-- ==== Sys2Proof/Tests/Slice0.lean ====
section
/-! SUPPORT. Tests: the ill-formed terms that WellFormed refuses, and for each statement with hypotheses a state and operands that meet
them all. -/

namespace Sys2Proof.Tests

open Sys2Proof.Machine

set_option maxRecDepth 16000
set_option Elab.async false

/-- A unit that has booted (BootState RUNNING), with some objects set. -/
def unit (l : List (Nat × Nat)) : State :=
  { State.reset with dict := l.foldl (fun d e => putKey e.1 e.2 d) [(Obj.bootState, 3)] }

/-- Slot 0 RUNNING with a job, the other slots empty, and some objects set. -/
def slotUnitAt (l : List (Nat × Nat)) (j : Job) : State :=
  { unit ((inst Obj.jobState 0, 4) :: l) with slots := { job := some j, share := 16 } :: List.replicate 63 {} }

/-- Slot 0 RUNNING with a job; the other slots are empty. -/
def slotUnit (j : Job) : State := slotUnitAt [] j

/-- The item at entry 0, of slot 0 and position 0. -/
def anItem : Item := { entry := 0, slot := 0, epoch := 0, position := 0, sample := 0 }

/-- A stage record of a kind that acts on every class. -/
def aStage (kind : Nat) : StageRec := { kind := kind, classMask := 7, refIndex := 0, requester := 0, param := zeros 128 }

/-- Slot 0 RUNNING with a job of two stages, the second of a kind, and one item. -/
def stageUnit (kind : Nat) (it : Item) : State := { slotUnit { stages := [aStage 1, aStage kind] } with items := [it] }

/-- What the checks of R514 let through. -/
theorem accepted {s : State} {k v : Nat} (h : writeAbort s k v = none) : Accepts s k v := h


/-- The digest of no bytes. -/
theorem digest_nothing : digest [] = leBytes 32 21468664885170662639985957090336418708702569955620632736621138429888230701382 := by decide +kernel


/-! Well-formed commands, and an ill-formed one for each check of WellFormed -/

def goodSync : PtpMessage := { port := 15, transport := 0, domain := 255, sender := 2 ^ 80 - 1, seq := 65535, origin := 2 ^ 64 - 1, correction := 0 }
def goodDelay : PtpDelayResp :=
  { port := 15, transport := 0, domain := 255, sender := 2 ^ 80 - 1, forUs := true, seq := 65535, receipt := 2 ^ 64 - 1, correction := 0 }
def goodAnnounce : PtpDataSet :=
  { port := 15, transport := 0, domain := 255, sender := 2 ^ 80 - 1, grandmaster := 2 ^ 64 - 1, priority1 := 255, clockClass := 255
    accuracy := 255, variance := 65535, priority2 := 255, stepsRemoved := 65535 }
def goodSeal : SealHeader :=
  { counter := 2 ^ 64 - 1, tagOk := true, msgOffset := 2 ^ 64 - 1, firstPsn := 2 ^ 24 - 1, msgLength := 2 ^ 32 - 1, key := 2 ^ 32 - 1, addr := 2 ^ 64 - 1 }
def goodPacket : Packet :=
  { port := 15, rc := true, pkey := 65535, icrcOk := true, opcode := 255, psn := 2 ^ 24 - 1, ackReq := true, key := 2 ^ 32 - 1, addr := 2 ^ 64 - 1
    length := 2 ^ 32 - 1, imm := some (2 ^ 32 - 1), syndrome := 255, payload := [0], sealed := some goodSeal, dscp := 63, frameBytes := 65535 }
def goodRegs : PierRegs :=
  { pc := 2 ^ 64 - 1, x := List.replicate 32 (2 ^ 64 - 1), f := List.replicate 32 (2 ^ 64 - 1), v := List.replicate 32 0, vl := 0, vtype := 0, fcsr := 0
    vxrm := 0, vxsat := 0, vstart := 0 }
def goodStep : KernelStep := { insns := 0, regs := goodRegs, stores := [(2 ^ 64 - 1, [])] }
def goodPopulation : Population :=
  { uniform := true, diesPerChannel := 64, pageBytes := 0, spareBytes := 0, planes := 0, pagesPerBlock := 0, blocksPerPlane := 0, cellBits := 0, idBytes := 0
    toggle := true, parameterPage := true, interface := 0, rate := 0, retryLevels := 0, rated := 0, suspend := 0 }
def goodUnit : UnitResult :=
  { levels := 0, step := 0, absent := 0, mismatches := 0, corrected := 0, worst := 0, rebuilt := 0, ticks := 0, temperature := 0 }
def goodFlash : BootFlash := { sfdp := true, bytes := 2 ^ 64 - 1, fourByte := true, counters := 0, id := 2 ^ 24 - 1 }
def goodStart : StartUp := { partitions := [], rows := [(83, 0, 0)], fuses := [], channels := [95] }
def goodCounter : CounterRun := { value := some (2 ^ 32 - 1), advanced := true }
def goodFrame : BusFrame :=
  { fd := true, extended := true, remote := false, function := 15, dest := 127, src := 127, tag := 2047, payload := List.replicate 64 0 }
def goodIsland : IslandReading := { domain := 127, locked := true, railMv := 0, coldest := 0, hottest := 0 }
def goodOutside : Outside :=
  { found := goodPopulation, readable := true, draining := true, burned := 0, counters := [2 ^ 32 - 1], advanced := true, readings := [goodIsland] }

Task brief:
Your answer must consist solely of the lines above between the line holding "def unit (l" and the line holding "def aStage (kind", inclusive, copied exactly.

Finished task:
def unit (l : List (Nat × Nat)) : State :=
  { State.reset with dict := l.foldl (fun d e => putKey e.1 e.2 d) [(Obj.bootState, 3)] }

/-- Slot 0 RUNNING with a job, the other slots empty, and some objects set. -/
def slotUnitAt (l : List (Nat × Nat)) (j : Job) : State :=
  { unit ((inst Obj.jobState 0, 4) :: l) with slots := { job := some j, share := 16 } :: List.replicate 63 {} }

/-- Slot 0 RUNNING with a job; the other slots are empty. -/
def slotUnit (j : Job) : State := slotUnitAt [] j

/-- The item at entry 0, of slot 0 and position 0. -/
def anItem : Item := { entry := 0, slot := 0, epoch := 0, position := 0, sample := 0 }

/-- A stage record of a kind that acts on every class. -/
def aStage (kind : Nat) : StageRec := { kind := kind, classMask := 7, refIndex := 0, requester := 0, param := zeros 128 }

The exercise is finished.